PROBLEM TO SOLVE :: Give back exactly the lines of the entries below from the line with "cases i with" to the line with "theorem modAt_getElem? (l", inclusive, and only those.

===

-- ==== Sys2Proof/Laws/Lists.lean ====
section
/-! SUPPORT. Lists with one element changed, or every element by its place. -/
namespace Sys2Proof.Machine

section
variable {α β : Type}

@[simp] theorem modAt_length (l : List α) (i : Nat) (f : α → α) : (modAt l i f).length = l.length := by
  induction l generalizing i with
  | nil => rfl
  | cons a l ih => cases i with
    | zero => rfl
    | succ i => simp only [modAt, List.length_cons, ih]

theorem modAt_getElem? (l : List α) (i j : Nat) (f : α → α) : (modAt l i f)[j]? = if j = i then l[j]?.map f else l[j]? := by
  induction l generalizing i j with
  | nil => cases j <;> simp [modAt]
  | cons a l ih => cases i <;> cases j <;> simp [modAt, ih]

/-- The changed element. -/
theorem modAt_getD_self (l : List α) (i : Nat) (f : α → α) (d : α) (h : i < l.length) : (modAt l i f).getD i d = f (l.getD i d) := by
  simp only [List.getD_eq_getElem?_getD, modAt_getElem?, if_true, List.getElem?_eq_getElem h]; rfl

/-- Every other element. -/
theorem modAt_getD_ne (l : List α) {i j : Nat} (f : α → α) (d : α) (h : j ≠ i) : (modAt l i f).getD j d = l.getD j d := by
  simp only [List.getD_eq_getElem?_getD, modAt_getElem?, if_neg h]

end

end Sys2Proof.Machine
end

===

ANSWER ::
  | cons a l ih => cases i with
    | zero => rfl
    | succ i => simp only [modAt, List.length_cons, ih]

theorem modAt_getElem? (l : List α) (i j : Nat) (f : α → α) : (modAt l i f)[j]? = if j = i then l[j]?.map f else l[j]? := by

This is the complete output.